● **Assigned task**: Provide an exact copy of the lines from the beginning of the records through the line that includes "if s.runs c then s else s.choose c", and of no others.

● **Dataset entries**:
↓

-- ==== Sys2Proof/Machine/Issue.lean ====
section
/-! DEFINITION. The end of a cycle (R274, R281, R282), instruction fetch (R61 to R65), what a strand does at an instruction boundary (R351), and how a core
issues (R274 to R276). -/

namespace Sys2Proof.Machine

/-! The end of a cycle. -/

/-- What has come to a waiting strand in the cycle that ends, and did not end its wait (R281, R282, R300): a pre-emption or a
CANCEL withdraws the wait, and an interrupt will. -/
def State.endStrand (s : State) (h : Nat) : State :=
  match (s.strand h).waiting? with
  | none => s
  | some w =>
    if (s.core (coreOf h)).pstate == .saving then s.leaveForSave h
    else if s.cancelledBy h (s.cycle + 1) then s.leaveWait h
    else if (s.interruptDue h).isSome then s.modStrand h fun t => { t with status := .parked (.wait { w with leaving := true }) }
    else s

/-- A core as a cycle ends: one that runs no strand takes the first in ring order of those that have become ready (R274). -/
def State.endCore (s : State) (c : Nat) : State :=
  let s := (List.range 6).foldl (fun s k => s.endStrand (8 * c + k)) s
  if s.runs c then s else s.choose c

/-- Cycles and nanoseconds pass. -/
def State.pass (s : State) (cycles ns : Nat) : State :=
  let s := if cycles = 0 then s else ((s.strands.map fun e => coreOf e.1).eraseDups).foldl State.endCore s
  { s with cycle := s.cycle + cycles, time := s.time + BitVec.ofNat 64 ns }

/-! Fetch. -/

/-- What a fetch gives: a word with the poison of its 8-byte word; a trap; or the strand parks for the block. -/
inductive Fetched where
  | word (w : Word32) (poison : Bool) (s : State)
  | trap (t : Trap) (s : State)
  | parks (s : State)

/-- The words of a 64-byte block, lowest address first (R2, R62). -/
def wordsOfBlock (v : Vec) : List Word32 := (List.range 16).map fun i => v.extractLsb' (32 * i) 32

/-- Which of a block's 8-byte words hold poison (R63). -/
def State.blockPoison (s : State) (l : Loc) : List Bool := (wordsOf l 64).map fun w => (s.tagAt w).poison

/-- A stream buffer filled with a block (R63). -/
def bufferOf (base : Word) (v : Vec) (poison : List Bool) : StreamBuffer :=
  { base := base, words := wordsOfBlock v, poison := poison }

/-- The block address of an instruction's address. -/
def blockOf (pc : Word) : Word := pc &&& ~~~63#64

/-- The word at an address in a stream buffer, with its poison. -/
def StreamBuffer.at_ (b : StreamBuffer) (pc : Word) : Word32 × Bool :=
  let i := (pc - b.base).toNat
  (b.words.getD (i / 4) 0#32, b.poison.getD (i / 8) false)

/-- The refill of a core's strand from a place: at once from the own unit scratch, else as a load on the CORE path
(R63, R219). -/
def State.refill (s : State) (pc : Word) (l : Loc) : Fetched :=
  let b := blockOf pc
  let place : Loc := { l with off := l.off / 64 * 64 }
  if l.home == .unit s.here then
    let buf := bufferOf b (vecOfBytes (s.bytesAt place 64)) (s.blockPoison place)
    let (w, p) := buf.at_ pc
    .word w p (s.modMe fun t => { t with stream := some buf })
  else
    let a := s.accessOf true b place 64 (.load .plain true)
    let s := s.movePosted s.here (· == place.home)
    .parks ((s.enterPath s.here .core a).park s.cur .answer)

/-- Does the place lie in a replay area, which no access of a DET job may reach (R362)? -/
def State.inReplayArea (s : State) (c : Nat) (l : Loc) : Bool :=
  (s.jobOf c).any (·.det) &&
    (match l.home with
      | .die _ => decide (0x800000 ≤ l.off)
      | _ => false)

/-- A fetch outside the buffers: regions and guards on a compute core (R62, R321, R362), translation on a control core
(R326). -/
def State.fetchMiss (s : State) : Fetched :=
  let t := s.me
  let c := s.here
  if isControl c then
    if 2 ^ 55 ≤ t.pc.toNat then .trap (trapACCERR t.pc 0) s
    else
      match s.lookup c t.mode t.pc .fetch with
      | .ok l _ => s.refill t.pc l
      | .fault tr => .trap tr s
      | .miss => .parks ((s.startWalk c t.mode t.pc false true).park s.cur (.walk t.pc false true))
  else
    match fetchPlace c t.pc.toNat with
    | none => .trap (trapACCERR t.pc 0) s
    | some l =>
      if s.inReplayArea c l then .trap (trapACCERR t.pc 6) s
      else if guardsPass (s.core c) t.mode t.pc.toNat 4 .fetch then s.refill t.pc l else .trap (trapGUARD t.pc) s

/-- The fetch from the stream buffer, or by a refill (R63). -/
def State.fetchStream (s : State) (t : Strand) : Fetched :=
  match t.stream with
  | some b => if b.base = blockOf t.pc then let (w, p) := b.at_ t.pc; .word w p s else s.fetchMiss
  | none => s.fetchMiss

/-- The stream buffer of a strand whose execution passes to a word of the own unit scratch: refilled where the word lies
outside its block (R63). -/
def State.streamAt (s : State) (l : Loc) (pc : Word) (b : Option StreamBuffer) : StreamBuffer :=
  let place : Loc := { l with off := l.off / 64 * 64 }
  let fresh := bufferOf (blockOf pc) (vecOfBytes (s.bytesAt place 64)) (s.blockPoison place)
  match b with
  | some b => if b.base = blockOf pc then b else fresh
  | none => fresh

/-- The fetch of the word at PC: from the pinned body of the active loop, from the stream buffer, or by a refill (R62,
R63, R65, R109). A loop is pinned in unit instruction scratch, where no control core fetches. -/
def State.fetch (s : State) : Fetched :=
  let t := s.me
  match t.loopBody with
  | some (first, _) =>
    if t.inLoopBody t.pc && !isControl s.here then
      match fetchPlace s.here t.pc.toNat with
      | none => .trap (trapACCERR t.pc 0) s
      | some l =>
        let i := (t.pc - first).toNat / 4
        let body := if t.loopBuf.isEmpty then s.loopWords first (getField t.lbody 18 7) else t.loopBuf
        let (w, p) := body.getD i (0#32, false)
        if guardsPass (s.core s.here) t.mode t.pc.toNat 4 .fetch then
          .word w p (s.modMe fun q => { q with loopBuf := body, stream := some (s.streamAt l t.pc t.stream) })
        else .trap (trapGUARD t.pc) s
    else s.fetchStream t
  | none => s.fetchStream t

/-- The breakpoint that matches the instruction at PC (R366, R367). -/
def Strand.breakpoint (t : Strand) : Option Nat :=
  if t.skipBreak then none
  else (List.range 4).find? fun n =>
    let b := t.ibp.toList.getD n 0
    b.getLsbD 63 && (t.mode == .u || b.getLsbD 62) && b.extractLsb' 2 55 == t.pc.extractLsb' 2 55

/-- The fetch of the word at STVEC fails (R353): the unit ends. -/
def State.endAtEntry (s : State) : State :=
  let (n, s) := s.nextFree
  let s := s.logError (dieOf s.here) s.me.stvec (s.endpoint s.here) (Config.freeNat n % 8) 0x0B
  s.endUnit s.cur .faulted

/-- A trap of the instruction at PC before it runs; a fetch trap at trap entry ends the unit (R353). -/
def State.fetchTrap (s : State) (t : Trap) : State :=
  if s.me.atEntry && s.me.unit.isSome then s.endAtEntry else s.takeTrap s.cur t

/-! Registers whose two copies both fail parity (R359). -/

/-- Does an access to the address begin a wait where it is not served at once: a load that takes a mutex or waits on a line
or a phase, a receive, a send (R278, R289, R293)? -/
def waitsAt (a : Word) (store : Bool) : Bool :=
  let (w, o) := windowOf a.toNat
  match w with
  | .event => !store && (decide (0x800 ≤ o ∧ o < 0xA00) || decide (0xB00 ≤ o))
  | .chan => o % 4096 == (if store then 0x800 else 0x20)
  | _ => false

/-- Is it an instruction that captures WLIM: one that may wait, or a matrix command (R200, R278, R279)? -/
def capturesLimit (t : Strand) (i : Instr) : Bool :=
  match i with
  | .mwait _ _ => true
  | .mbxwait _ _ => true
  | .barrive _ _ _ => true
  | .lds _ _ _ _ => true
  | .sts _ _ _ _ => true
  | .colget _ _ => true
  | .ssync _ _ => true
  | .mma _ _ _ _ _ _ _ => true
  | .ld _ a _ k => waitsAt (t.getX a + immWord k) false
  | .ldo _ a _ _ _ => waitsAt (t.getX a) false
  | .st _ a _ k => waitsAt (t.getX a + immWord k) true
  | .vst _ a k => waitsAt (t.getX a + (immWord k <<< 6)) true
  | .cxinfo _ _ _ sel _ => sel.toNat != 8
  | i => readsProgress i

/-- The CSRs that a COLPUT reads: FRM under RM 111 and for a routine that rounds in FRM, FNVER with a routine, and where the
host combines (R306, R307, R333). -/
def colputReads (e : Word) (rt : Option Routine) (hosted : Bool) : List (Nat × Nat) :=
  let routine := getField e 28 4 == 6
  (if getField e 22 3 = 7 ∨ (routine ∧ rt.any (·.usesDyn)) then [(5, 2)] else []) ++ if routine || hosted then [(5, 4)] else []

/-- DEDUCED. THE REGISTERS THAT AN INSTRUCTION READS BESIDE (R359): FTE and FFLAGS where it delivers flags, FFLAGS for the
flags of MBXPOP and COLGET, CIPROG of a cochain instruction, WLIM of an instruction that may wait or captures it, what a
higher-order operation captures, FRM under RM 111 of a copy and of a group, what ERET restores from, what a forward records
(R332), IEN and IPEND of WFI, MIEN and MIPEND on a control core. The loop's own use of LCNT and LBODY (R107, R108) is no read of the instruction (log 49). -/
def csrsRead (s : State) (i : Instr) : List (Nat × Nat) :=
  let t := s.me
  (if deliversFlags i then [(5, 3), (5, 1)] else []) ++ (if readsProgress i then [(5, 0xA)] else []) ++
  (if capturesLimit t i then [(5, 5)] else []) ++
  (match i with
    | .mbxpop _ _ => [(5, 1)]
    | .colget _ _ => [(5, 1)]
    | .colput _ _ g =>
      let e := (s.core s.here).groups.toList.getD g.toNat 0
      colputReads e (t.handles.toList.getD (getField e 32 4) none) (!(s.die (dieOf s.here)).mgmt.getLsbD 2)
    | .hfold _ _ _ _ => [(5, 2), (5, 3), (5, 4)]
    | .hscan _ _ _ _ => [(5, 2), (5, 3), (5, 4)]
    | .hzip _ _ _ _ => [(5, 2), (5, 3), (5, 4)]
    | .houter _ _ _ _ => [(5, 2), (5, 3), (5, 4)]
    | .cpgo _ => if getField t.shadow[12] 6 3 = 7 then [(5, 2)] else []
    | .ecall =>
      if t.mode = .s ∧ !isControl s.here then [(0, 10), (5, 0x302), (5, 0x303), (5, 0x304), (5, 0x305)] else []
    | .wfi => [(5, 0x307), (5, 0x308)] ++ if isControl s.here then [(5, 0x707), (5, 0x708)] else []
    | .eret => if t.mode = .m then [(5, 0x702), (5, 0x700)] else [(5, 0x302), (5, 0x300)]
    | _ => [])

↑

● **Worked solution**:
-- ==== Sys2Proof/Machine/Issue.lean ====
section
/-! DEFINITION. The end of a cycle (R274, R281, R282), instruction fetch (R61 to R65), what a strand does at an instruction boundary (R351), and how a core
issues (R274 to R276). -/

namespace Sys2Proof.Machine

/-! The end of a cycle. -/

/-- What has come to a waiting strand in the cycle that ends, and did not end its wait (R281, R282, R300): a pre-emption or a
CANCEL withdraws the wait, and an interrupt will. -/
def State.endStrand (s : State) (h : Nat) : State :=
  match (s.strand h).waiting? with
  | none => s
  | some w =>
    if (s.core (coreOf h)).pstate == .saving then s.leaveForSave h
    else if s.cancelledBy h (s.cycle + 1) then s.leaveWait h
    else if (s.interruptDue h).isSome then s.modStrand h fun t => { t with status := .parked (.wait { w with leaving := true }) }
    else s

/-- A core as a cycle ends: one that runs no strand takes the first in ring order of those that have become ready (R274). -/
def State.endCore (s : State) (c : Nat) : State :=
  let s := (List.range 6).foldl (fun s k => s.endStrand (8 * c + k)) s
  if s.runs c then s else s.choose c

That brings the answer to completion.